Gustave Umbdenstock (24 December 1866, Colmar - 16 November 1940, Paris) was a French architect most familiar for his railway stations.

== Biography ==
His father, also named Gustave, was a cloth merchant. From 1885, he was a student of Julien Guadet at the École des Beaux-Arts; receiving his diploma in architecture in 1893, and becoming an assistant professor there in 1894. He won the Prix de Rome in 1896, with his design for a naval school. The following year, he married Marie Charlotte Jeanne Normand, the daughter of one of his father's associates.

In 1898, he was commissioned by the Ministries of War and the Navy to construct the "Palais des armées de terre et de mer" (Palace of the Army and Navy) for the Exposition Universelle of 1900. As a reward for his work, he was named a Knight in the Legion of Honor. Drawing on his work there, he was named Chief Architect for the construction of the "Palais de France" at the Louisiana Purchase Exposition (1904) in St. Louis.

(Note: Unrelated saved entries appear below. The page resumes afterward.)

theorem execFwAccept_moves {F : ℕ} {s t : State} {a0 : Session} (hF : Sub 299756197709007 F) (h : Moves F s t) :
    ∃ u, (execFwAccept a0 t) = .next u ∧ Moves F s u := by
  unfold execFwAccept
  refine ⟨_, rfl, ?_⟩
  repeat'
    (first | (with_reducible assumption) | ((with_reducible refine hF.up ?_); rfl)
            | (exact pageMoves_role (hF.up rfl)) | (intro) | (with_reducible apply fmField_moves))

theorem execFwRevoke_moves {F : ℕ} {s t : State} {a0 : Session} (hF : Sub 299756197709007 F) (h : Moves F s t) :
    ∃ u, (execFwRevoke a0 t) = .next u ∧ Moves F s u := by
  unfold execFwRevoke
  refine ⟨_, rfl, ?_⟩
  repeat'
    (first | (with_reducible assumption) | ((with_reducible refine hF.up ?_); rfl)
            | (exact pageMoves_role (hF.up rfl)) | (intro) | (with_reducible apply fmField_moves))

end Sys2Proof.Machine
end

After 1901, much of his career was devoted to teaching at the École polytechnique, where he became a full Professor in 1919, and taught until his retirement in 1937. In 1909, he became the workshop manager at the École des Beaux-Arts; a position he held until his death. Two of his best known students were Paul Metz and Étienne de Kalbermatten In 1903, he wrote a textbook for their classes (Cours d'architecture, Gauthier-Villars et Cie).

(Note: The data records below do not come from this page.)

/-- A state with the same tier page has the same failed slot. -/
theorem FailedSlot.of_told {u : State} {code : Nat} (m : Moves 1 s u) (h : FailedSlot u k code t) : FailedSlot s k code t := by
  obtain ⟨hfld, -, -⟩ := m.told
  have hind : faultInd u k = faultInd s k := by
    unfold faultInd
    rw [hfld _ _ _ rfl]
  have hmember : isMember u k = isMember s k := by
    unfold isMember slotSt
    rw [hfld _ _ _ rfl]
  exact ⟨h.state, h.power, hind ▸ h.attention, h.fault, hmember ▸ h.degraded⟩

/-- A removed SSD's slot before the failure or the change of state. -/
def absent (s : State) (k : Slot) : State :=
  slotUpd (fset s .tierSlotStatusPresent 0 (slotInst k)) k fun x => { x with debouncing := false }

theorem fget_absent (s : State) (k : Slot) {f : Fld} (h : f ≠ .tierSlotStatusPresent) (i j : Nat) :
    fget (absent s k) f i j = fget s f i j := by
  unfold absent
  rw [fget_slotUpd, fget_fset_fld _ _ _ _ _ _ h]

theorem absent_present (s : State) (k : Slot) : fget (absent s k) .tierSlotStatusPresent (slotInst k) = 0 := by
  unfold absent
  rw [fget_slotUpd, fget_fset_self]
  rfl

theorem FailedSlot.of_absent {code : Nat} (h : FailedSlot (absent s k) k code t) : FailedSlot s k code t := by
  have hind : faultInd (absent s k) k = faultInd s k := by
    unfold faultInd
    rw [fget_absent _ _ (by decide)]
  have hmember : isMember (absent s k) k = isMember s k := by
    unfold isMember slotSt
    rw [fget_absent _ _ (by decide)]
  exact ⟨h.state, h.power, hind ▸ h.attention, h.fault, hmember ▸ h.degraded⟩

theorem exec_ssdFail_removal (hp : fget s .tierSlotStatusPresent (slotInst k) = 1) : exec (.ssdFail k .removal) s =
    .next (if fget (absent s k) .tierSlotStatusPwrEn (slotInst k) = 1 then slotChange (failSsd (absent s k) k 0x07) k
      else slotChange (fset (absent s k) .tierSlotStatusState slEmpty (slotInst k)) k) :=
  congrArg Host.Outcome.next (if_pos hp)

/-- A failure leaves whether an SSD is present. -/
theorem failSsd_present (s : State) (k : Slot) (code : Nat) :
    fget (failSsd s k code) .tierSlotStatusPresent (slotInst k) = fget s .tierSlotStatusPresent (slotInst k) := by
  have hbare : fget (setSlot (unpowerSlot (setFault s k code) k) k slFailed) .tierSlotStatusPresent (slotInst k) =
      fget s .tierSlotStatusPresent (slotInst k) := by simp
  unfold failSsd
  dsimp only
  rw [(dropSlotIos_slotKept _ k).tier _ _ _ rfl (by decide)]
  by_cases hm : isMember s k = true
  · rw [if_pos hm, if_pos hm, (markLost_slotKept _).tier _ _ _ rfl (by decide), fget_leaveSet _ k _ rfl (by decide), hbare]
  · rw [if_neg hm, if_neg hm, hbare]

theorem ssdRemoved (hp : fget s .tierSlotStatusPresent (slotInst k) = 1) :
    (fget s .tierSlotStatusPwrEn (slotInst k) = 1 → Gives (.ssdFail k .removal) s fun t =>
      FailedSlot s k 7 t ∧ fget t .tierSlotStatusPresent (slotInst k) = 0) ∧
    (fget s .tierSlotStatusPwrEn (slotInst k) ≠ 1 → Gives (.ssdFail k .removal) s fun t => slotSt t k = slEmpty ∧
      fget t .tierSlotStatusPresent (slotInst k) = 0) := by
  have hexec := exec_ssdFail_removal hp
  rw [fget_absent _ _ (by decide)] at hexec
  refine ⟨fun hon => ?_, fun hoff => ?_⟩
  · rw [if_pos hon] at hexec
    have hchange : SlotKept (failSsd (absent s k) k 7) (slotChange (failSsd (absent s k) k 7) k) :=
      raise_slotKept _ _ _ _ _ _ _
    refine ⟨_, hexec, (hchange.failed (failSsd_failed _ k (by decide) (by decide))).of_absent, ?_⟩
    rw [hchange.tier _ _ _ rfl (by decide), failSsd_present, absent_present]
  · rw [if_neg hoff] at hexec
    refine ⟨_, hexec, ?_, ?_⟩
    · unfold slotSt
      rw [fget_slotChange _ _ _ _ (by decide), fget_fset_self]
      rfl
    · rw [fget_slotChange _ _ _ _ (by decide), fget_fset_fld _ _ _ _ _ _ (by decide), absent_present]

end

end Sys2Proof.Machine
end

section
/-! PROOF. Paths that are lost and return, and the end of a rebuild (O58). -/

namespace Sys2Proof.Machine

open Sys2Proof

section
variable {s t u : State} {k : Slot} {p : Path}

/-! ### Commands that change their path (05 R120) -/

theorem reissue_proj {α : Type} (q : State → α) (hios : ∀ s x, q { s with ios := x } = q s)
    (hout : ∀ s x, q { s with out := x } = q s) (s : State) (k : Slot) (ok : Io → Bool) (path : Path) :
    q (reissue s k ok path) = q s := by
  unfold reissue
  refine foldl_keeps (P := fun t => q t = q s) _ (fun t i _ ht => ?_) (hios _ _)
  split
  · exact ht
  · exact (hout _ _).trans ht

theorem reissue_ios (s : State) (k : Slot) (ok : Io → Bool) (path : Path) :
    (reissue s k ok path).ios = s.ios.map fun i => if i.slot = k ∧ ok i then { i with path := path } else i := by
  unfold reissue
  refine foldl_keeps (P := fun t : State =>
    t.ios = s.ios.map fun i => if i.slot = k ∧ ok i then { i with path := path } else i) _ (fun t i _ ht => ?_) rfl
  split
  · exact ht
  · exact ht

/-- Once every command of the slot off the path is issued again on it, all of them are on it. -/
theorem reissue_onPath {ok : Io → Bool} {path : Path} (hok : ∀ i : Io, i.path = path ∨ ok i = true) :
    ∀ o ∈ (reissue s k ok path).ios, o.slot = k → o.path = path := by
  intro o ho hk
  rw [reissue_ios] at ho
  obtain ⟨i, -, rfl⟩ := List.mem_map.mp ho
  by_cases hit : i.slot = k ∧ ok i = true
  · rw [if_pos hit]
  · rw [if_neg hit] at hk ⊢
    exact (hok i).resolve_right fun h => hit ⟨hk, h⟩

theorem pathUp_reissue (s : State) (k : Slot) (ok : Io → Bool) (path p : Path) :
    pathUp (reissue s k ok path) k p = pathUp s k p :=
  reissue_proj (pathUp · k p) (fun _ _ => rfl) (fun _ _ => rfl) s k ok path

theorem signalled_reissue (ok : Io → Bool) (path : Path) {e : Evt} {i : Nat} (h : Signalled s e i) :
    Signalled (reissue s k ok path) e i := by
  unfold Signalled
  rw [reissue_proj (hget · e.info.1 i) (fun _ _ => rfl) (fun _ _ => rfl)]
  exact h

/-! ### A lost path -/

theorem lockLate_proj {α : Type} (q : State → α) (hlocks : ∀ s x, q { s with locks := x } = q s) (s : State) (b : Nat) :
    q (lockLate s b) = q s := by
  unfold lockLate lockMap
  refine (hlocks _ _).trans ?_
  split
  · rfl
  · exact hlocks _ _

/-- A path is down and told so; the other one is as it was. -/
structure PathDown (s : State) (k : Slot) (p : Path) (u : State) : Prop where
  down : pathUp u k p = false
  other : pathUp u k (otherPath p) = pathUp s k (otherPath p)
  told : Signalled u .tierPathLost (slotInst k)

theorem pathFld_other (p : Path) : pathFld (otherPath p) ≠ pathFld p := by cases p <;> decide

theorem pathFld_ne_latched (p : Path) : pathFld p ≠ .cairnCoalesceStatsLatched := by cases p <;> decide

theorem fget_set_path (s : State) (k : Slot) (p : Path) {v : Nat} (h : v < 2) :
    fget (fset s (pathFld p) v (slotInst k)) (pathFld p) (slotInst k) = v := by
  rw [fget_fset_self]
  cases p <;> exact Nat.mod_eq_of_lt h

theorem PathDown.of_lost (s : State) (k : Slot) (p : Path) (pl : List Byte) (l : List Io) :
    PathDown s k p (l.foldl (fun s i => lockLate s i.block)
      (raise (fset s (pathFld p) 0 (slotInst k)) .tierPathLost (slotInst k) none pl)) := by
  have hlate {α : Type} (q : State → α) (hlocks : ∀ s x, q { s with locks := x } = q s) (v : State) :
      q (l.foldl (fun s i => lockLate s i.block) v) = q v :=
    foldl_keeps (P := fun t => q t = q v) l (fun t i _ ht => (lockLate_proj q hlocks t i.block).trans ht) rfl
  have hraise : ∀ r : Path, fget (raise (fset s (pathFld p) 0 (slotInst k)) .tierPathLost (slotInst k) none pl) (pathFld r)
      (slotInst k) = fget (fset s (pathFld p) 0 (slotInst k)) (pathFld r) (slotInst k) := fun r =>
    fget_raise _ _ _ _ _ _ _ _ _ (pathFld_ne_latched r)
  refine ⟨(hlate (pathUp · k p) (fun _ _ => rfl) _).trans ?_, (hlate (pathUp · k (otherPath p)) (fun _ _ => rfl) _).trans ?_, ?_⟩
  · unfold pathUp
    rw [hraise, fget_set_path _ _ _ (by decide)]
    rfl
  · exact pathUp_congr ((hraise _).trans (fget_fset_fld _ _ _ _ _ _ (pathFld_other p)))
  · unfold Signalled
    rw [hlate (hget · (Evt.tierPathLost).info.1 (slotInst k)) (fun _ _ => rfl)]
    exact raise_signalled _ _ _ _ _ _ _

theorem losePath_down (h : pathUp s k p = true) : ∃ u, PathDown s k p u ∧ losePath s k p =
    if pathUp u k (otherPath p) then reissue u k (fun i => decide (i.path = p)) (otherPath p) else u := by
  unfold losePath
  rw [if_pos h]
  exact ⟨_, .of_lost s k p _ _, rfl⟩

theorem pathLost_ends (h : pathUp s k p = true) : Gives (.pathLost k p) s fun t => pathUp t k p = false ∧
    Signalled t .tierPathLost (slotInst k) ∧
    (pathUp s k (otherPath p) = true → ∀ o ∈ t.ios, o.slot = k → o.path = otherPath p) := by
  obtain ⟨u, hdown, hlose⟩ := losePath_down h
  refine ⟨_, congrArg Host.Outcome.next hlose, ?_⟩
  rw [hdown.other]
  split
  · have hpaths : ∀ i : Io, i.path = otherPath p ∨ decide (i.path = p) = true := fun i => by
      cases i.path <;> cases p <;> simp [otherPath]
    exact ⟨(pathUp_reissue _ _ _ _ _).trans hdown.down, signalled_reissue _ _ hdown.told, fun _ => reissue_onPath hpaths⟩
  next hoff => exact ⟨hdown.down, hdown.told, fun hon => absurd hon hoff⟩

/-! ### A path that returns -/

/-- The controller of a path that is up again is initialised. -/
def pathReady (s : State) (k : Slot) (p : Path) : State :=
  initController (nvmeOn (fset s (pathFld p) 1 (slotInst k)) k p .identifyController) k p

theorem pathReady_up (s : State) (k : Slot) (p : Path) : pathUp (pathReady s k p) k p = true := by
  have m : Moves 1 (fset s (pathFld p) 1 (slotInst k)) (pathReady s k p) := initController_moves rfl <| nvmeOn_moves rfl <| .refl 1 _
  obtain ⟨hfld, -, -⟩ := m.told
  unfold pathUp
  rw [hfld _ _ _ (by cases p <;> rfl), fget_set_path _ _ _ (by decide)]
  rfl

theorem returnPath_eq (s : State) (k : Slot) (p : Path) : returnPath s k p =
    if !pathUp s k .a && !pathUp s k .b then reissue (pathReady s k p) k (fun _ => true) p else pathReady s k p := rfl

For many years, he worked as an architect for the Chemins de Fer du Nord, built several stations for them, and participated in reconstructing their network of stations after World War I. During that time, he also served as a member of the "Council of Buildings and Lycées" at the Ministry of Public Instruction; in charge of the construction of high schools and other public buildings. In 1935, he succeeded Henri-Paul Nénot (deceased) in Seat #5 at the Académie des Beaux-Arts, architecture section.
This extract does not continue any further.